Collected data entries:
========================
/-- The checks of a leaf (R232). Gotik skips the partition check. -/
def leafAllows (part : Option Nat) (access : Nat) (e : Wide) : Bool :=
  (match part with
    | some p => bit e (54 + p)
    | none => true)
  && (if access = accRead then bit e 2
      else if access = accWrite then bit e 3
      else if access = accAtomic then bit e 2 && bit e 3 && bitsN e 53 52 = 0
      else bit e 4)

/-- The cached translation of a page, if the device holds one (R233). -/
def Dev.cached? (d : Dev) (asid va : Nat) : Option Xlat :=
  d.xlt.cache.find? (fun x => x.asid = asid && x.va ≤ va && va < x.va + x.size)

/-- Level of a page size. -/
def sizeLevel (size : Nat) : Nat := if size = 2 ^ 30 then 1 else if size = 2 ^ 21 then 2 else 3

/-- Outcome of a translation. -/
inductive Xl where
  | ok (leaf : Wide) (level : Nat)
  | fault (kind level : Nat)
  /-- an immediate failure, which writes no record (R224) -/
  | fail (status : Half)
  | wait
  deriving DecidableEq, Repr

/-- Translates one virtual address for an access: with a cached leaf when there is one, else by a walk whose leaf is
cached once its checks pass (R232, R233). -/
def Dev.translate (d : Dev) (q : Req) (va : Wide) (access : Nat) : Dev × Xl :=
  let part := q.part
  let asid := q.asid
  if bitsN va 63 52 ≠ 0 then (d.bump Fld.XLT_FAULTS_count 0 1, .fail Sts.translationFault)
  else if d.fld Fld.XLT_AS_CTRL_enable asid = 0 then (d, .fail Sts.translationFault)
  else match d.cached? asid va.toNat with
    | some x =>
      if leafAllows part access x.leaf then (d, .ok x.leaf (sizeLevel x.size)) else (d, .fault kindPermission (sizeLevel x.size))
    | none => match d.walk q.asker asid va.toNat with
      | (d, .wait) => (d, .wait)
      | (d, .fault k l) => (d, .fault k l)
      | (d, .leaf e l) =>
        if leafAllows part access e then
          let size := 2 ^ pageLog2 l
          let x : Xlat := ⟨asid, va.toNat / size * size, size, e⟩
          ({ d with xlt := { d.xlt with cache := d.xlt.cache ++ [x] } }, .ok e l)
        else (d, .fault kindPermission l)

/-- Where an access goes (R230). -/
inductive Target where
  | here (a : Nat)
  | there (device a : Nat)
  deriving DecidableEq, Repr

/-- The physical address of an access through a leaf (R230). -/
def Dev.physical (d : Dev) (leaf : Wide) (level : Nat) (va : Nat) : Target :=
  let sz := 2 ^ pageLog2 level
  let base := bitsN leaf 39 8 * 256 / sz * sz
  let a := base + va % sz
  let dev := bitsN leaf 51 40
  if bit leaf 5 ∧ dev ≠ d.addr then .there dev a else .here a

/-- Whether an access to another device is refused after translation: to its register window, which no leaf may reach, or to
its springs (R19, R215). -/
def farRefused (a : Nat) : Bool :=
  match regionOf a with
  | .regs _ => true
  | .spring _ => true
  | _ => false

/-- log2 of the bytes that one entry covers at a level (R226). -/
def entryLog2 : Nat → Nat
  | 0 => 39
  | 1 => 30
  | 2 => 21
  | _ => 16

/-- How many bytes from a virtual address on lie in its page, as its translation shows it; where the walk found no leaf, in
the region of the entry at which it stopped. -/
def Xl.room (x : Xl) (va : Wide) : Option Nat :=
  match x with
  | .ok _ l => some (2 ^ entryLog2 l - va.toNat % 2 ^ entryLog2 l)
  | .fault _ l => some (2 ^ entryLog2 l - va.toNat % 2 ^ entryLog2 l)
  | _ => none

/-- The parts of a request, which crosses at most one page boundary, with their translations (R234). -/
def Dev.splitRequest (d : Dev) (q : Req) (va : Wide) (n access : Nat) : Dev × List (Wide × Nat × Xl) :=
  let x := d.translate q va access
  match x.2.room va with
  | none => (x.1, [(va, n, x.2)])
  | some k =>
    if n ≤ k then (x.1, [(va, n, x.2)])
    else
      let y := x.1.translate q (va + BitVec.ofNat 64 k) access
      (y.1, [(va, k, x.2), (va + BitVec.ofNat 64 k, n - k, y.2)])

/-- The refusals after translation (R19, R200, R215, R249, R338): true when the access is refused. `brick` tells an
access by a brick, which alone may reach the spring port. -/
def Dev.refused (d : Dev) (part : Option Nat) (brick : Bool) (leaf : Wide) (a : Nat) : Bool :=
  match regionOf a with
  | .dram o =>
    (bitsN leaf 53 52 ≠ 0 && !d.inCwin o)
    || (match part, d.groupOwner (groupOf o) with
        | some p, some q => p ≠ q
        | _, _ => false)
  | .window _ => bitsN leaf 53 52 ≠ 0
  | .doorbell _ _ => bitsN leaf 53 52 ≠ 0
  | .spring _ => !brick || bitsN leaf 53 52 ≠ 0
  | _ => true

/-! ## Fault records and batches (R237 to R240) -/

/-- Fault state of an address space. -/
def AsSt.initial : AsSt := ⟨0, 0, 0, 0, [], 0, []⟩

/-- Fault state of address space `n`. -/
def Dev.space (d : Dev) (n : Nat) : AsSt := NMap.getD d.xlt.spaces n AsSt.initial

/-- Replaces the fault state of an address space. -/
def Dev.setSpace (d : Dev) (n : Nat) (s : AsSt) : Dev := d.withSpaces (NMap.set d.xlt.spaces n s)

/-- Size of a fault ring in records (R237). -/
def Dev.fringSize (d : Dev) (n : Nat) : Nat := 2 ^ d.fld Fld.XLT_AS_CTRL_fring_log2 n

/-- The 32 bytes of a fault record (R238). -/
def FaultRec.bytes (r : FaultRec) (batch index : Nat) (last : Bool) : Bytes :=
  leBytes 8 r.va.toNat ++ leBytes 4 r.len
    ++ leBytes 1 (r.kind + 4 * r.level + 16 * r.access + (if last then 128 else 0)) ++ leBytes 1 index
    ++ leBytes 2 r.context ++ leBytes 4 batch ++ leBytes 1 r.engine ++ leBytes 1 r.unit
    ++ leBytes 2 (if r.ring ≥ 1024 then 0xFFFF else r.ring)
    ++ leBytes 8 (r.part % 8 + (if r.partly then 8 else 0))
========================
§ TASK DESCRIPTION:
Transcribe the records above with every character unchanged.

§ FINAL ANSWER:
/-- The checks of a leaf (R232). Gotik skips the partition check. -/
def leafAllows (part : Option Nat) (access : Nat) (e : Wide) : Bool :=
  (match part with
    | some p => bit e (54 + p)
    | none => true)
  && (if access = accRead then bit e 2
      else if access = accWrite then bit e 3
      else if access = accAtomic then bit e 2 && bit e 3 && bitsN e 53 52 = 0
      else bit e 4)

/-- The cached translation of a page, if the device holds one (R233). -/
def Dev.cached? (d : Dev) (asid va : Nat) : Option Xlat :=
  d.xlt.cache.find? (fun x => x.asid = asid && x.va ≤ va && va < x.va + x.size)

/-- Level of a page size. -/
def sizeLevel (size : Nat) : Nat := if size = 2 ^ 30 then 1 else if size = 2 ^ 21 then 2 else 3

/-- Outcome of a translation. -/
inductive Xl where
  | ok (leaf : Wide) (level : Nat)
  | fault (kind level : Nat)
  /-- an immediate failure, which writes no record (R224) -/
  | fail (status : Half)
  | wait
  deriving DecidableEq, Repr

/-- Translates one virtual address for an access: with a cached leaf when there is one, else by a walk whose leaf is
cached once its checks pass (R232, R233). -/
def Dev.translate (d : Dev) (q : Req) (va : Wide) (access : Nat) : Dev × Xl :=
  let part := q.part
  let asid := q.asid
  if bitsN va 63 52 ≠ 0 then (d.bump Fld.XLT_FAULTS_count 0 1, .fail Sts.translationFault)
  else if d.fld Fld.XLT_AS_CTRL_enable asid = 0 then (d, .fail Sts.translationFault)
  else match d.cached? asid va.toNat with
    | some x =>
      if leafAllows part access x.leaf then (d, .ok x.leaf (sizeLevel x.size)) else (d, .fault kindPermission (sizeLevel x.size))
    | none => match d.walk q.asker asid va.toNat with
      | (d, .wait) => (d, .wait)
      | (d, .fault k l) => (d, .fault k l)
      | (d, .leaf e l) =>
        if leafAllows part access e then
          let size := 2 ^ pageLog2 l
          let x : Xlat := ⟨asid, va.toNat / size * size, size, e⟩
          ({ d with xlt := { d.xlt with cache := d.xlt.cache ++ [x] } }, .ok e l)
        else (d, .fault kindPermission l)

/-- Where an access goes (R230). -/
inductive Target where
  | here (a : Nat)
  | there (device a : Nat)
  deriving DecidableEq, Repr

/-- The physical address of an access through a leaf (R230). -/
def Dev.physical (d : Dev) (leaf : Wide) (level : Nat) (va : Nat) : Target :=
  let sz := 2 ^ pageLog2 level
  let base := bitsN leaf 39 8 * 256 / sz * sz
  let a := base + va % sz
  let dev := bitsN leaf 51 40
  if bit leaf 5 ∧ dev ≠ d.addr then .there dev a else .here a

/-- Whether an access to another device is refused after translation: to its register window, which no leaf may reach, or to
its springs (R19, R215). -/
def farRefused (a : Nat) : Bool :=
  match regionOf a with
  | .regs _ => true
  | .spring _ => true
  | _ => false

/-- log2 of the bytes that one entry covers at a level (R226). -/
def entryLog2 : Nat → Nat
  | 0 => 39
  | 1 => 30
  | 2 => 21
  | _ => 16

/-- How many bytes from a virtual address on lie in its page, as its translation shows it; where the walk found no leaf, in
the region of the entry at which it stopped. -/
def Xl.room (x : Xl) (va : Wide) : Option Nat :=
  match x with
  | .ok _ l => some (2 ^ entryLog2 l - va.toNat % 2 ^ entryLog2 l)
  | .fault _ l => some (2 ^ entryLog2 l - va.toNat % 2 ^ entryLog2 l)
  | _ => none

/-- The parts of a request, which crosses at most one page boundary, with their translations (R234). -/
def Dev.splitRequest (d : Dev) (q : Req) (va : Wide) (n access : Nat) : Dev × List (Wide × Nat × Xl) :=
  let x := d.translate q va access
  match x.2.room va with
  | none => (x.1, [(va, n, x.2)])
  | some k =>
    if n ≤ k then (x.1, [(va, n, x.2)])
    else
      let y := x.1.translate q (va + BitVec.ofNat 64 k) access
      (y.1, [(va, k, x.2), (va + BitVec.ofNat 64 k, n - k, y.2)])

/-- The refusals after translation (R19, R200, R215, R249, R338): true when the access is refused. `brick` tells an
access by a brick, which alone may reach the spring port. -/
def Dev.refused (d : Dev) (part : Option Nat) (brick : Bool) (leaf : Wide) (a : Nat) : Bool :=
  match regionOf a with
  | .dram o =>
    (bitsN leaf 53 52 ≠ 0 && !d.inCwin o)
    || (match part, d.groupOwner (groupOf o) with
        | some p, some q => p ≠ q
        | _, _ => false)
  | .window _ => bitsN leaf 53 52 ≠ 0
  | .doorbell _ _ => bitsN leaf 53 52 ≠ 0
  | .spring _ => !brick || bitsN leaf 53 52 ≠ 0
  | _ => true

/-! ## Fault records and batches (R237 to R240) -/

/-- Fault state of an address space. -/
def AsSt.initial : AsSt := ⟨0, 0, 0, 0, [], 0, []⟩

/-- Fault state of address space `n`. -/
def Dev.space (d : Dev) (n : Nat) : AsSt := NMap.getD d.xlt.spaces n AsSt.initial

/-- Replaces the fault state of an address space. -/
def Dev.setSpace (d : Dev) (n : Nat) (s : AsSt) : Dev := d.withSpaces (NMap.set d.xlt.spaces n s)

/-- Size of a fault ring in records (R237). -/
def Dev.fringSize (d : Dev) (n : Nat) : Nat := 2 ^ d.fld Fld.XLT_AS_CTRL_fring_log2 n

/-- The 32 bytes of a fault record (R238). -/
def FaultRec.bytes (r : FaultRec) (batch index : Nat) (last : Bool) : Bytes :=
  leBytes 8 r.va.toNat ++ leBytes 4 r.len
    ++ leBytes 1 (r.kind + 4 * r.level + 16 * r.access + (if last then 128 else 0)) ++ leBytes 1 index
    ++ leBytes 2 r.context ++ leBytes 4 batch ++ leBytes 1 r.engine ++ leBytes 1 r.unit
    ++ leBytes 2 (if r.ring ≥ 1024 then 0xFFFF else r.ring)
    ++ leBytes 8 (r.part % 8 + (if r.partly then 8 else 0))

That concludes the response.